An incredibly moving and encouraging story:
On New Year’s Day, a devastating terrorist bombing at a Coptic church in Egypt killed 21 people and injured 79 others. Although the identity of the culprits was not known, it was assumed that they were Muslim extremists, intent on targeting those they saw as heretics. Religious tensions immediately rose in the country, and angry Copts stormed streets, battled with police, and even vandalized a nearby mosque. The riots and heightened tensions between the Muslim and Coptic communities was likely what the terrorists wanted — to divide the Egyptian community and create sectarian strife between different religious groups.

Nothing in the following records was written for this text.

/-- Settles O49: each of the three is a presence flag with its own setters. -/
theorem presenceFlagsSetOnceKept : Obligations.PresenceFlagsSetOnceKept := by
  unfold Obligations.PresenceFlagsSetOnceKept
  refine ⟨fun s t h herr => exec_error h herr, fun i s t h herr => ?set, fun s t tr h hreset => ?kept,
    fun s t tr h => ?only⟩
  case set =>
    exact ⟨fun hi => (typeValid_presenceFlag.exec_iff h).mpr (.inl ⟨hi, herr⟩),
      fun hi => (chunkValid_presenceFlag.exec_iff h).mpr (.inl ⟨hi, herr⟩),
      fun hi => (crcOutValid_presenceFlag.exec_iff h).mpr (.inl ⟨by simp [hi], herr⟩)⟩
  case kept =>
    have hdid := transact_cases h
    exact ⟨typeValid_presenceFlag.kept hdid hreset, chunkValid_presenceFlag.kept hdid hreset,
      crcOutValid_presenceFlag.kept hdid hreset⟩
  case only =>
    have hdid := transact_cases h
    exact ⟨typeValid_presenceFlag.set_by_setter hdid, chunkValid_presenceFlag.set_by_setter hdid,
      crcOutValid_presenceFlag.set_by_setter hdid⟩

/-! ### OUT_VALID and CONSUMED_VALID (R28, R30) -/

/-- Settles O50: the flags from what each command wrote, and OUT from the invariant. -/
theorem outAndConsumedFlagsFollowTheChunk : Obligations.OutAndConsumedFlagsFollowTheChunk := by
  unfold Obligations.OutAndConsumedFlagsFollowTheChunk
  refine ⟨fun s t h herr => ?serialize, fun s t h herr => ?new, fun s t h herr => ?parse, fun s hs hvalid => ?out⟩
  case out =>
    obtain ⟨_, _, hstored⟩ := hs.out hvalid
    exact hstored
  all_goals obtain ⟨u, hu, rfl⟩ := exec_ok h herr
  case serialize =>
    cases hu with
    | serialize => rfl
  case new =>
    cases hu with
    | new => exact ⟨rfl, rfl⟩
  case parse =>
    cases hu with
    | parse => exact ⟨rfl, rfl⟩

/-! ### A payload past DATA (R37, R54) -/

theorem withPayload_of_pastData {s : State} {k : List Byte → Outcome} (h : s.payloadInData = false) :
    withPayload s k = .fault .payloadOutsideData := by
  simp [withPayload, h]

/-- Settles O18: both commands find the chunk and then the payload past DATA. -/
theorem payloadPastDataFaults : Obligations.PayloadPastDataFaults := by
  unfold Obligations.PayloadPastDataFaults
  intro s hvalid hpast
  have hout : s.payloadInData = false := decide_eq_false (by omega)
  exact ⟨(withChunk_of_valid hvalid).trans (withPayload_of_pastData hout),
    (withChunk_of_valid hvalid).trans (withPayload_of_pastData hout)⟩

/-! ### Reset (R48, R161, R190) -/

/-- A register with a presence flag has no defined value at reset. -/
theorem reset_regValue_eq_none :
    ∀ r ∈ [Reg.ctype, .props, .chType, .length, .crc, .consumed, .outLen, .crcOut],
      State.reset.regValue r = none := by
  decide

/-- Settles O47: the reset table, register by register. -/
theorem resetLeavesTheResetTable : Obligations.ResetLeavesTheResetTable := by
  unfold Obligations.ResetLeavesTheResetTable
  refine ⟨fun s => ?restart, ?status, rfl, rfl, rfl, reset_regValue_eq_none, fun i => ?bytes⟩
  case restart => rfl
  case status => decide
  case bytes => exact ⟨Memory.cell_nil i, Memory.cell_nil i, Memory.cell_nil i⟩

end Sys2Proof.Machine

/-! PROOFS. The address spaces and the host's accesses to them (R50 to R62): a step takes one transaction, a read
changes nothing, and the refused accesses are those of R56. -/

namespace Sys2Proof.Machine

/-! ### One transaction a step (R61, R150) -/

/-- The host's transactions are no state of the block: no command writes them. -/
theorem Wrote.pending_eq {i : Instr} {s u : State} (h : Wrote s i u) : u.pending = s.pending := by
  cases h <;> rfl

theorem runCommand_keeps_pending {w : Word} {s t : State} (h : runCommand w s = .next t) :
    t.pending = s.pending := by
  obtain ⟨i, _, hi⟩ | ⟨_, rfl⟩ := runCommand_cases h
  · obtain ⟨e, _, rfl⟩ | ⟨u, hu, rfl⟩ := exec_cases hi
    · exact State.settle_pending s e
    · exact (State.settle_pending u .ok).trans hu.pending_eq
  · exact State.settle_pending s .illegalCommand

/-- Performing a transaction leaves those still to come alone; a RESET does so by its definition (log entry 15). -/
theorem Did.pending_eq {tr : Transaction} {s t : State} (h : Did s tr t) : t.pending = s.pending := by
  cases h with
  | command w _ hw => exact runCommand_keeps_pending hw
  | readReg | readByte | inLen | inOff | typeIn | readOnly | writeByte | reset => rfl

/-- Settles O8: a step takes the transaction it performs, and performing it takes no other. -/
theorem stepTakesOneTransaction : Obligations.StepTakesOneTransaction := by
  unfold Obligations.StepTakesOneTransaction
  intro s t h
  obtain ⟨hnone, rfl⟩ | ⟨tr, rest, hpending, hdid⟩ := step_cases h
  · rw [hnone, List.tail_nil]
  · rw [hpending, List.tail_cons, hdid.pending_eq, State.take_pending]

/-! ### Reads (R62) -/

/-- Settles O45: a read that answers has read a register or a buffer byte, and both only answer. -/
theorem readsChangeNoState : Obligations.ReadsChangeNoState := by
  unfold Obligations.ReadsChangeNoState
  intro s t sp off width h
  cases transact_cases h with
  | readReg | readByte => rfl

/-! ### Refusals (R51, R56, R60) -/

/-- The registers fill REG from 0x00 to 0x30, one at every multiple of 4 (R20, R51). -/
theorem Reg.exists_offset_iff {off : Nat} : (∃ r : Reg, r.offset = off) ↔ off % 4 = 0 ∧ off ≤ 0x30 := by
  constructor
  · rintro ⟨r, rfl⟩
    cases r <;> decide
  · rintro ⟨h4, hle⟩
    have hmapped : ∀ n : Fin 13, ∃ r ∈ Reg.all, r.offset = 4 * n.val := by decide
    obtain ⟨r, _, hr⟩ := hmapped ⟨off / 4, by omega⟩
    exact ⟨r, hr.trans (by simp only; omega)⟩

/-- Only a register access that finds no register is refused, where nothing done with a register is. -/
theorem withRegister_refused_iff {off width : Nat} {k : Reg → Outcome} (hk : ∀ r q, k r ≠ .refused q) :
    (∃ q, withRegister off width k = .refused q) ↔ width ≠ 32 ∨ off % 4 ≠ 0 ∨ 0x30 < off := by
  constructor
  · rintro ⟨q, hq⟩
    by_contra hlisted
    obtain ⟨r, rfl⟩ := Reg.exists_offset_iff.mpr (⟨by omega, by omega⟩ : off % 4 = 0 ∧ off ≤ 0x30)
    obtain rfl : width = 32 := by omega
    exact hk r q ((withRegister_offset r k).symm.trans hq)
  · intro hlisted
    unfold withRegister
    split
    · exact ⟨_, rfl⟩
    · split
      · exact ⟨_, rfl⟩
      · split
        · have hmapped := Reg.exists_offset_iff.mp ⟨_, Reg.offset_of_ofOffset ‹_›⟩
          omega
        · exact ⟨_, rfl⟩

/-- Only a buffer access of the wrong width or outside the buffer is refused, where nothing done inside it is. -/
theorem withBufferByte_refused_iff {s : State} {sp : Space} {i width : Nat} {k : Outcome}
    (hk : ∀ q, k ≠ .refused q) :
    (∃ q, withBufferByte s sp i width k = .refused q) ↔ width ≠ 8 ∨ s.capacity sp ≤ i := by
  constructor
  · rintro ⟨q, hq⟩
    by_contra hlisted
    obtain rfl : width = 8 := by omega
    exact hk q ((withBufferByte_of_lt (by omega)).symm.trans hq)
  · intro hlisted
    unfold withBufferByte
    split
    · exact ⟨_, rfl⟩
    · rw [if_pos (by omega)]
      exact ⟨_, rfl⟩

theorem next_not_refused (s : State) (q : Refusal) : (.next s : Outcome) ≠ .refused q := nofun

/-- A CMD write is never refused: an illegal word is an error of the block, no ground of R56 (R75). -/
theorem runCommand_not_refused (w : Word) (s : State) (q : Refusal) : runCommand w s ≠ .refused q := by
  unfold runCommand
  split
  · exact exec_not_refused _ s q
  · exact next_not_refused _ q

theorem writeReg_not_refused (r : Reg) (v : Word) (s : State) (q : Refusal) : writeReg r v s ≠ .refused q := by
  cases r with
  | cmd => exact runCommand_not_refused v s q
  | status | inLen | inOff | typeIn | ctype | props | chType | length | crc | consumed | outLen | crcOut =>
    exact next_not_refused _ q

/-- Settles O46: an access is refused by its space's check or not at all, and a write to DATA or OUT always. -/
theorem refusedTransactionsAreTheListed : Obligations.RefusedTransactionsAreTheListed := by
  unfold Obligations.RefusedTransactionsAreTheListed
  intro s tr
  cases tr with
  | read sp off width =>
    cases sp with
    | reg => exact withRegister_refused_iff fun _ => next_not_refused _
    | input | data | out => exact withBufferByte_refused_iff (next_not_refused _)
  | write sp off width v =>
    cases sp with
    | reg => exact withRegister_refused_iff fun r => writeReg_not_refused r v s
    | input => exact withBufferByte_refused_iff (next_not_refused _)
    | data | out => exact iff_of_true ⟨_, rfl⟩ trivial
  | reset => exact iff_of_false (fun ⟨q, hq⟩ => next_not_refused _ q hq) id

end Sys2Proof.Machine

/-! PROOFS. Command words (R70 to R77): decoding and encoding agree, the legal words are eight, and every other word
written to CMD reports IllegalCommand and nothing else. -/

namespace Sys2Proof.Machine

/-! ### The decoder against the encoder (R71, R73, R74) -/

/-- The decoder inverts the encoder, and reads a command from no other word. -/
theorem decode_eq_ok_iff {w : Word} {i : Instr} : decode w = .ok i ↔ w = encode i := by
  constructor
  · exact eq_encode_of_decode
  · rintro rfl
    exact decode_encode i

/-- Settles O1: the word of a command decodes to it, and a word that decodes has the fields of its command's word. -/
theorem decodeInvertsEncode : Obligations.DecodeInvertsEncode := by
  unfold Obligations.DecodeInvertsEncode
  exact fun _ _ => decode_eq_ok_iff

/-- Settles O3: the eight words are those the encoder writes; each of the other two fails one test of the decoder. -/
theorem opcodeMapWordsDecode : Obligations.OpcodeMapWordsDecode := by
  unfold Obligations.OpcodeMapWordsDecode
  refine ⟨decode_encode .ctFromBytes, decode_encode .ctFromString, decode_encode .ctFromChunk,
    decode_encode .chunkNew, decode_encode .chunkParse, decode_encode .chunkSerialize, decode_encode .chunkUtf8,
    decode_encode .crcCompute, ?reserved, ?unassigned⟩
  case reserved => decide
  case unassigned => decide

/-! ### Legal words (R74) -/

/-- The OP values R73 assigns are those of the commands. -/
theorem mem_assignedOps_iff {b : Byte} : b ∈ assignedOps ↔ ∃ i : Instr, i.opcode = b := by
  constructor
  · intro hb
    have hmap : assignedOps = Instr.all.map Instr.opcode := rfl
    rw [hmap, List.mem_map] at hb
    obtain ⟨i, _, hi⟩ := hb
    exact ⟨i, hi⟩
  · rintro ⟨i, rfl⟩
    cases i <;> decide

/-- A word is legal exactly when RSVD is zero and OP is assigned. -/
theorem exists_decode_iff {w : Word} : (∃ i, decode w = .ok i) ↔ rsvdField w = 0 ∧ opField w ∈ assignedOps := by
  rw [mem_assignedOps_iff]
  constructor
  · rintro ⟨i, hi⟩
    obtain ⟨hrsvd, hop⟩ := fields_of_decode hi
    exact ⟨hrsvd, i, hop.symm⟩
  · rintro ⟨hrsvd, i, hop⟩
    have hword : w = encode i :=
      word_eq_of_fields (hop.symm.trans (opField_encode i).symm) (hrsvd.trans (rsvdField_encode i).symm)
    exact ⟨i, decode_eq_ok_iff.mpr hword⟩

theorem rsvdField_and_rsvdMask (w : Word) : rsvdField (w &&& 0xFFFFFF00) = rsvdField w :=
  BitVec.extractLsb'_and.trans BitVec.and_allOnes

theorem opField_and_rsvdMask (w : Word) : opField (w &&& 0xFFFFFF00) = 0 :=
  BitVec.extractLsb'_and.trans BitVec.and_zero

/-- The mask test of R74: the masked word keeps RSVD and clears OP, so it is zero exactly when RSVD is. -/
theorem rsvdField_eq_zero_iff {w : Word} : rsvdField w = 0 ↔ w &&& 0xFFFFFF00 = 0 := by
  constructor
  · intro hrsvd
    exact word_eq_of_fields (opField_and_rsvdMask w) ((rsvdField_and_rsvdMask w).trans hrsvd)
  · intro hmask
    rw [← rsvdField_and_rsvdMask, hmask]
    rfl

/-- Settles O2: the two fields, the mask of RSVD, and the mask of the whole word, which changes nothing. -/
theorem legalWordsAreTheEight : Obligations.LegalWordsAreTheEight := by
  unfold Obligations.LegalWordsAreTheEight
  refine fun w => ⟨exists_decode_iff, rsvdField_eq_zero_iff, fun i => ?wholeWord⟩
  have hfull : w &&& 0xFFFFFFFF = w := BitVec.and_allOnes
  rw [hfull]
  exact decode_eq_ok_iff

/-! ### Illegal words (R75) -/

/-- The OP values R73 leaves unassigned are the ranges R75 lists. -/
theorem not_mem_assignedOps_iff {b : Byte} :
    b ∉ assignedOps ↔
      b.toNat = 0 ∨ (0x04 ≤ b.toNat ∧ b.toNat ≤ 0x0F) ∨ (0x14 ≤ b.toNat ∧ b.toNat ≤ 0x1F) ∨ 0x21 ≤ b.toNat := by
  simp only [assignedOps, List.mem_cons, List.not_mem_nil, or_false]
  bv_omega

/-- A word without a command executes as the error commit. -/
theorem runCommand_of_illegal {w : Word} (h : ¬ ∃ i, decode w = .ok i) (s : State) :
    runCommand w s = raise .illegalCommand s := by
  unfold runCommand
  split
  · exact absurd ⟨_, ‹_›⟩ h
  · rfl

/-- A write at CMD's offset runs the word written (R152). -/
theorem transact_cmdWrite (w : Word) (s : State) : transact (regWrite 0x00 w) s = runCommand w s :=
  withRegister_offset .cmd fun r => writeReg r w s

/-- Settles O4: illegal is not legal, field by field; and the error commit is all a CMD write of such a word does. -/
theorem illegalWordReportsAndNothingElse : Obligations.IllegalWordReportsAndNothingElse := by
  unfold Obligations.IllegalWordReportsAndNothingElse
  refine fun w => ⟨?ranges, fun s hillegal => ?errorCommit⟩
  case ranges =>
    rw [exists_decode_iff, not_and_or]
    exact or_congr Iff.rfl not_mem_assignedOps_iff
  case errorCommit =>
    calc transact (regWrite 0x00 w) s
      _ = runCommand w s := transact_cmdWrite w s
      _ = raise .illegalCommand s := runCommand_of_illegal hillegal s
      _ = .next (s.failed 8) := congrArg Host.Outcome.next (s.settle_eq_failed .illegalCommand)

end Sys2Proof.Machine

/-! PROOFS. The CRC unit (R90 to R96): the CRC is the catalogue's CRC-32 and the table method's, it depends on every
byte and on their order, and CRC_COMPUTE stores it. -/

namespace Sys2Proof.Machine

/-! ### Several bits at once (R90) -/

theorem crcEightBits_eq_iterate (c : Word) : crcEightBits c = crcBit^[8] c := rfl

/-- Steps that shift out only clear bits are a shift. -/
theorem iterate_crcBit_of_low_zero {c : Word} {n : Nat} (h : ∀ i < n, c.getLsbD i = false) :
    crcBit^[n] c = c >>> n := by
  induction n with
  | zero => simp
  | succ n ih =>
    have heven : (c >>> n).getLsbD 0 = false := by simpa using h n n.lt_succ_self
    rw [Function.iterate_succ_apply', ih fun i hi => h i (by omega), crcBit_of_even heven,
      ← BitVec.shiftRight_add]

/-- A step that leaves the top bit clear shifted out a clear bit, so it halved the remainder. -/
theorem toNat_of_crcBit_lt {c : Word} (h : (crcBit c).toNat < 2 ^ 31) : c.toNat = 2 * (crcBit c).toNat := by
  have hlow : c.getLsbD 0 = false := by
    rw [← crcBit_top]
    exact Nat.testBit_lt_two_pow h
  have hmod : c.toNat % 2 = 0 := by simpa [BitVec.getLsbD] using hlow
  rw [crcBit_of_even hlow, BitVec.toNat_ushiftRight, Nat.shiftRight_eq_div_pow]
  omega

Yet by Coptic Christmas Eve, which took place Thursday night in Egypt, things had changed completely. As Egyptian Copts attended mass at churches across the country, “thousands” of Muslims, including “the two sons of President Hosni Mubarak,” joined them, acting as “human shields” to protect from terrorist attacks by extremists. The Muslims organized under the slogan “We either live together, or we die together,” inspired by Mohamed El-Sawy, an Egyptian artist:
Egypt’s majority Muslim population stuck to its word Thursday night. What had been a promise of solidarity to the weary Coptic community, was honoured, when thousands of Muslims showed up at Coptic Christmas eve mass services in churches around the country and at candle light vigils held outside. From the well-known to the unknown, Muslims had offered their bodies as “human shields” for last night’s mass, making a pledge to collectively fight the threat of Islamic militants and towards an Egypt free from sectarian strife.“We either live together, or we die together,” was the sloganeering genius of Mohamed El-Sawy, a Muslim arts tycoon whose cultural centre distributed flyers at churches in Cairo Thursday night, and who has been credited with first floating the “human shield” idea. Among those shields were movie stars Adel Imam and Yousra, popular preacher Amr Khaled, the two sons of President Hosni Mubarak, and thousands of citizens who have said they consider the attack one on Egypt as a whole. “This is not about us and them,” said Dalia Mustafa, a student who attended mass at Virgin Mary Church on Maraashly. “We are one. This was an attack on Egypt as a whole, and I am standing with the Copts because the only way things will change in this country is if we come together.”